··· Provided information ···
-- ==== Sys2Proof/Machine/EngineStep.lean ====
section
/-! DEFINITION. Sys2Proof/Machine/EngineStep.lean: the end of a block read, START, and the accesses that perform in a cycle (R103, R167,
R244, R245, R266, R326). -/

namespace Sys2Proof.Machine
open Config

/-! ### The block has been read -/

/-- The limits of a block that its engine checks when it is read, and the bank-cycles that become known then. -/
def State.classBlock (s : State) (c : Cmd) : State :=
  match c.cls with
  | .mesh => s.meshBlock c
  | .copy => (match c.instr with
    | .cpy _ _ _ => s.copyBlock c
    | .cpymc _ _ _ => s.mcBlock c
    | _ => s.scrubBlock c)
  | .six => s.sixBlock c
  | .coll => s.collBlock c
  | .cloys => s.remBlock c
  | .nm => s.nmBlock c
  | .pkg => s.pkgBlock c

/-- The cycle of START: `TCLK` cycle START of the sequencer. -/
def State.startCycle (s : State) (c : Cmd) : Nat := (s.seq c.core c.q).tbase + c.startField

/-- The last granule of a block has been read (R103, R245, R322). In loose mode a START that has passed begins at once (R326). -/
def State.blockDone (s : State) (c : Cmd) : State :=
  match c.q with
  | .secondary => if c.blkPoi.any id then s.engineFault c.id 3 else s.classBlock c
  | .primary =>
    let t := s.startCycle c
    let c1 := { c with start := t }
    let s1 := s.updCmd c.id fun d => { d with start := t }
    if c.blkPoi.any id || !gaugeOk c.gaddr || (!s.looseCmd c && decide (t < c.issued + 5)) then s1.engineFault c.id 3
    else s1.classBlock c1

/-- Granule j of a block is read. -/
def State.blockRead (s : State) (c : Cmd) (a : Access) (j : Nat) : State :=
  let pa := s.placePa a.place 16 false
  let c1 := { c with blk := c.blk ++ s.bytes pa 16, blkPoi := c.blkPoi ++ s.poisons pa 16 }
  let s1 := s.updCmd c.id fun _ => c1
  if j = 3 then s1.blockDone c1 else s1

/-! ### START (R245) -/

def State.classStart (s : State) (c : Cmd) : State :=
  match c.cls with
  | .mesh => s.meshStart c
  | .copy => (match c.instr with
    | .cpy _ _ _ => s.copyStart c
    | .cpymc _ _ _ => s.mcStart c
    | _ => s.scrubStart c)
  | .six => s.sixStart c
  | .coll => s.collStart c
  | .cloys => s.remStart c
  | .nm => s.nmStart c
  | .pkg => s.pkgStart c

/-- No mesh command that the core issued earlier still waits: they take effect in bundle order (R185). -/
def State.meshTurn (s : State) (c : Cmd) : Bool :=
  !(s.cmds.any fun d => d.core == c.core && d.cls == .mesh && !d.ended && d.st == .waiting && decide (d.id < c.id))

/-- The unit of a command is free: a command of loose mode waits for it (R326). -/
def State.unitFree (s : State) (c : Cmd) : Bool :=
  let k := s.mesh c.core
  let free := !k.live.busy (s.meshUse c k.gang) s.now && s.meshTurn c
  match c.instr with
  | .arrpass _ _ _ _ =>
    let b := c.pass
    free && (!b.swapA || decide (k.live.readyA ≤ s.now)) && (!b.swapS || decide (k.live.readyS ≤ s.now))
  | .arrgang _ | .arrld _ | .arrscl _ | .arrsave _ | .arrrest _ | .arrsweep _ _ => free
  | .cpy _ _ _ | .cpymc _ _ _ | .scrub _ _ => s.copyIdle c
  | .sixrun _ _ _ => !s.sixBusy c
  | .publish _ => c.pubReady
  | _ => true

/-- A command of loose mode may begin: its START has come, its gauge has reached its generation, and its unit is free (R326). -/
def State.looseReady (s : State) (c : Cmd) : Bool :=
  decide (c.start ≤ s.now) && decide (c.issued + 5 ≤ s.now) && s.headCode c != 1 && s.unitFree c

/-- The commands of a gang that go in step with a command, which is among them. -/
def State.inStep (s : State) (c : Cmd) : List Cmd :=
  match c.instr with
  | .arrgang _ => s.gangCmds c (s.gangScope c)
  | .arrpass _ _ _ _ => s.gangCmds c (s.mesh c.core).gang
  | _ => []

/-- A command begins in this cycle. In loose mode the commands of a gang begin together, when each of them may (DESIGN CHOICE, log 40). A
START in the very cycle in which a forced pre-emption has landed waits for resumption (DESIGN CHOICE, log 40). -/
def State.begins (s : State) (c : Cmd) : Bool :=
  c.st == .waiting && !c.ended && c.blk.length == 64 && (match c.q with
    | .secondary => (s.copyEng c).openq.head? == some c.id && s.copyIdle c
    | .primary =>
      if s.looseCmd c then s.looseReady c && (s.inStep c).all fun d => d.st != .waiting || s.looseReady d
      else c.start == s.now && (match c.mooring with
        | some m => (s.moor m).frozen.isNone
        | none => true))

/-- `ENGINE_START`. -/
def execEngineStart (id : Nat) (s : State) : Out State :=
  match s.cmd id with
  | none => .fault .noSuchUnit
  | some c =>
    if s.begins c then
      match c.q with
      | .secondary => .next (s.openStart c)
      | .primary =>
        let k := s.headCode c
        if k ≠ 0 then .next (s.engineFault id k)
        else
          let c1 := { c with st := .running, start := s.now }
          let s1 := s.updCmd id fun _ => c1
          let s2 := if s.looseCmd c && c.cls == .mesh then s1.updMesh c.core fun m => { m with
            live := m.live.occupy (s.meshUse c m.gang) s.now c.instr } else s1
          .next (s2.classStart c1)
    else .next s

/-! ### Steps -/

/-- The last access of a command has performed. -/
def State.lastStep (s : State) (c : Cmd) : State :=
  let s1 := s.endCmd c.id .done
  match c.instr with
  | .scrub _ _ => s1.updCopy c fun e => { e with cmd := none }
  | _ => s1

/-- A numbered step of a command. -/
def State.classStep (s : State) (c : Cmd) (a : Access) (k n : Nat) : State :=
  if k < 4 ∧ a.write = false then s.blockRead c a k
  else match c.cls with
    | .mesh => s.meshStep c k
    | .copy => if k = stepAfter then s.lastStep c else if k = stepPack then s.packOut c (c.q == .secondary) else if a.write then s.copyWrite c a (k - firstLate) n else s.copyRead c a (k - firstLate) n
    | .six => s.sixStep c (k - firstLate)
    | .coll => s.collStep c a k n
    | .cloys => if k = stepAfter then s.lastStep c else s.remRead c a (k - firstLate) n
    | .nm => s
    | .pkg => s.pkgStep c k

/-- What a command has still to do moves on by a cycle. -/
def State.putOff (s : State) (c : Cmd) : State :=
  let s1 := (s.updCmd c.id fun d => { d with start := d.start + 1, budgetEnd := if d.budgetEnd = 0 then 0 else d.budgetEnd + 1 })
  let s2 := if c.cls = .mesh then s1.updMesh c.core fun k => { k with
      live := { k.live with dataEnd := k.live.dataEnd + 1, loadEnd := k.live.loadEnd + 1 } } else s1
  { s2 with accesses := s2.accesses.map fun a => if a.owner = .cmd c.id ∧ s.now ≤ a.t then { a with t := a.t + 1 } else a }

/-- An engine of a task in loose mode gives way for a cycle (R326), and the commands of its gang with it. -/
def State.giveWay (s : State) (c : Cmd) : State :=
  let l := s.inStep c
  if l.any fun d => d.id == c.id then l.foldl State.putOff s else s.putOff c

/-- An engine's write: to the dark copy, with its plane bytes. -/
def State.engStore (s : State) (c : Cmd) (a : Access) (bs : List Byte) (ps : List Bool) (plane : Option (Place × List Byte)) : State :=
  if s.frozenRange (s.placePa a.place bs.length true) bs.length then s.engineFault c.id 0x0D
  else
    let s1 := (s.engWrite a.place bs ps).tally c.id bs.length 0
    match plane with
    | some (p, l) => s1.engWrite p l (l.map fun _ => false)
    | none => s1

/-- An access is one of those that read a command's block. -/
def Access.isBlock (a : Access) : Bool :=
  !a.write && (match a.kind with
    | .eng k _ => decide (k < 4)
    | _ => false)

/-- An access of an engine moves to the next cycle: an engine access in loose mode whose bank is held (R326), and a block read of the
secondary stream whose bank is held or used by another of its accesses (R42, R346). The block reads of a primary hold their bank-cycles from
issue. -/
def State.engWaits (s : State) (a : Access) (c : Cmd) : Bool :=
  let us := s.accessUses a s.now
  if a.isBlock then c.q == .secondary && us.any fun u => s.holds.any fun h => h.hits u
  else s.looseCmd c && !a.wait && s.engMeets c.id us

/-- An access of an engine performs. -/
def State.engPerform (s : State) (a : Access) (c : Cmd) : State :=
  if s.engWaits a c then s.giveWay c
  else
    let s0 := if a.isBlock && c.q == .secondary then s.addHold (.sec a.id) (s.accessUses a s.now) else s
    let s1 := s0.dropAccess a.id
    if c.ended then s1
    else match a.kind with
      | .eng k n => s1.classStep c a k n
      | .store bs ps plane => s1.engStore c a bs ps plane
      | _ => (s.performOne a)

/-- The access reads memory. -/
def AKind.looks (k : AKind) (write : Bool) : Bool :=
  match k with
  | .load _ _ _ _ | .vload _ _ _ _ | .atom _ _ _ _ | .ebbld | .ebbRead _ _ | .hostRead _ => true
  | .eng _ n => !write && n != 0
  | _ => false

/-- The ECC check of an access that reads SRAM (R323). -/
def State.eccAccess (s : State) (a : Access) : State :=
  let n := a.kind.size
  let pa := s.placePa a.place n false
  if a.kind.looks a.write && (resOf pa).isSome then s.eccRead pa n else s

/-- `ACCESS_PERFORM`. -/
def execAccessPerform (id : Nat) (s : State) : Out State :=
  match s.findAccess id with
  | none => .next s
  | some a =>
    match a.owner with
    | .cmd k => (match s.cmd k with
      | some c => if a.t = s.now ∧ a.wait = false then .next ((s.eccAccess a).engPerform a c) else .next s
      | none => .next (s.dropAccess id))
    | _ => if s.performs a then .next (((s.eccAccess a).useSec a).performOne a) else .next s

/-! ### Open service (R203) -/

/-- The core that an access comes from. DESIGN CHOICE (log 39): a request of a copy engine takes the place of the core that issued its
command among the requests of one cycle, which R203 orders by core number. -/
def State.askCore (s : State) (a : Access) : Nat :=
  match a.owner with
  | .seq c _ => c
  | .cmd k => (match s.cmd k with
    | some c => c.core
    | none => 0)
  | _ => 0

/-- An open request that comes before another: by its cycle at the crossbar, then by core, then by issue. -/
def State.firstOf (s : State) (a b : Access) : Bool :=
  decide (a.t < b.t) || (a.t == b.t && (decide (s.askCore a < s.askCore b) || (s.askCore a == s.askCore b && decide (a.id < b.id))))

/-- An open request that its sequencer or engine makes now: one of a copy engine only while no timed command runs there, and a write only
after its reads (R253). -/
def State.asks (s : State) (a : Access) : Bool :=
  a.wait && decide (a.t ≤ s.now) && !s.stands a && (match a.owner with
    | .cmd k => (match s.cmd k with
      | some c => s.copyIdle c && s.openReady c a && !c.ended
      | none => false)
    | _ => true)

/-- A request may be served in this cycle, as far as it goes by itself: its banks are unreserved, no other open access has used them, and no
access of its stream to the same location is still to come before it (R203, R272). -/
def State.fits (s : State) (a : Access) : Bool :=
  s.asks a && !s.blocked a s.now
    && !((s.accessUses a s.now).any fun u => s.holds.any fun h => h.own.isSec && h.hits u && h.own != .sec a.link)
    && !(s.accesses.any fun b => b.owner == a.owner && decide (b.id < a.id) && (match a.owner with
      | .seq _ _ => s.sameBytes a b
      | _ => false))

/-- A list with a request put in its place among the earlier ones. -/
def State.inTurn (s : State) (a : Access) : List Access → List Access
  | [] => [a]
  | b :: l => if s.firstOf b a then b :: s.inTurn a l else a :: b :: l

/-- The requests that are served in this cycle: each that fits, in their order, in whose banks no earlier one is served (R203). -/
def State.servedNow (s : State) : List Access :=
  ((s.accesses.filter s.fits).foldr s.inTurn []).foldl (fun l a => if l.any (s.sameBank a) then l else l ++ [a]) []

/-- An open request is served in this cycle: its bank is unreserved and no earlier request takes it. -/
def State.served (s : State) (a : Access) : Bool := s.fits a && s.servedNow.any fun b => b.id == a.id

/-- Cycles from the service of an open access to the landing of its result (R203). -/
def openLat (a : Access) : Nat :=
  let base := spaceLd a.space - spaceReach a.space
  match a.kind with
  | .load _ _ _ more => base + more
  | .ebbld => base + 24
  | .ebbRead _ _ => base + 24
  | _ => base

/-- A served access sets the landing of its result: not before the cycles of R203 after its service, nor before its timed
landing. -/
def State.openDue (s : State) (a : Access) : State :=
  s.deliver a fun e =>
    match a.owner with
    | .seq _ .primary => { e with notBefore := s.now + openLat a }
    | _ => { e with due := Nat.max e.due (s.now + openLat a) }

/-- An open access of a copy engine to HBM becomes a request of the open share (R229). -/
def State.openAsk (s : State) (c : Cmd) (a : Access) (k n : Nat) : State :=
  let rel := k - firstLate
  let pa := s.placePa a.place n a.write
  let o := if a.write then (s.copyOut c rel n).1 else ([], [])
  (s.dropAccess a.id).updChan (hbmChan pa) fun x => { x with openq := x.openq ++ [⟨pa, a.write, o.1, o.2.any id, n, .cmd c.id, rel⟩] }

/-- An open access of a copy engine to SRAM is served. -/
def State.openServe (s : State) (c : Cmd) (a : Access) (n : Nat) : State :=
  let s1 := (s.eccAccess a).addHold (.sec a.link) (s.accessUses a s.now)
  let s2 := s1.engPerform a c
  let s3 : State := { s2 with accesses := s2.accesses.map fun (b : Access) =>
    if b.owner = a.owner ∧ b.write = true ∧ b.t ≤ s.now ∧ a.write = false then { b with t := s.now + 1 } else b }
  let s4 := if a.write then s3.raiseOpen c c.copyGauge n else s3
  match s4.cmd c.id with
  | some d => if d.ended then s4 else s4.openEnd d
  | none => s4

/-- A piece of a remote access to SRAM performs (R276). -/
def State.inServe (s : State) (p : Nat) (a : Access) : State :=
  let pa := s.accPa a
  let s1 := ((s.eccAccess a).addHold (.sec a.link) (s.accessUses a s.now)).dropAccess a.id
  match a.kind with
  | .store d ps _ => (s1.putBytes pa d ps).inDone p [] []
  | k => s1.inDone p (s1.bytes pa k.size) (s1.poisons pa k.size)

/-- A write that waited for its banks takes them in this cycle, and performs with the cycle's writes. -/
def State.takeTurn (s : State) (a : Access) : State :=
  { (s.addHold (.sec a.link) (s.accessUses a s.now)) with
    accesses := s.accesses.map fun b => if b.id = a.id then { b with t := s.now, wait := false } else b
    agenda := if s.phase = writePart then s.agenda ++ [⟨.plain, .accessPerform a.id⟩] else s.agenda }

/-- `OPEN_POOL_SERVICE`: an open access is served in the first cycle in which its bank is unreserved and no earlier request takes it (R203);
one of a copy engine only while no timed command runs there (R253). -/
def execOpenPoolService (id : Nat) (s : State) : Out State :=
  match s.findAccess id with
  | none => .next s
  | some a =>
    match a.owner with
    | .cmd k => (match s.cmd k with
      | some c =>
        if s.served a then
          (match a.kind with
            | .eng i n => .next (if hbmBase ≤ s.placePa a.place n a.write then s.openAsk c a i n else s.openServe c a n)
            | _ => .next (s.openServe c a 0))
        else .next s
      | none => .next (s.dropAccess id))
    | .remote p => if s.served a then .next (s.inServe p a) else .next s
    | .late _ => if s.served a then .next (s.takeTurn a) else .next s
    | _ => if s.served a then .next ((((s.eccAccess a).useSec a).openDue a).performOne a) else .next s

end Sys2Proof.Machine
end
···
## Work instruction
What is needed is an exact copy of the lines above, from the one containing "let s1 := (s.engWrite" through the one containing "decide (k < 4)", with nothing added.

## Answer for the task
    let s1 := (s.engWrite a.place bs ps).tally c.id bs.length 0
    match plane with
    | some (p, l) => s1.engWrite p l (l.map fun _ => false)
    | none => s1

/-- An access is one of those that read a command's block. -/
def Access.isBlock (a : Access) : Bool :=
  !a.write && (match a.kind with
    | .eng k _ => decide (k < 4)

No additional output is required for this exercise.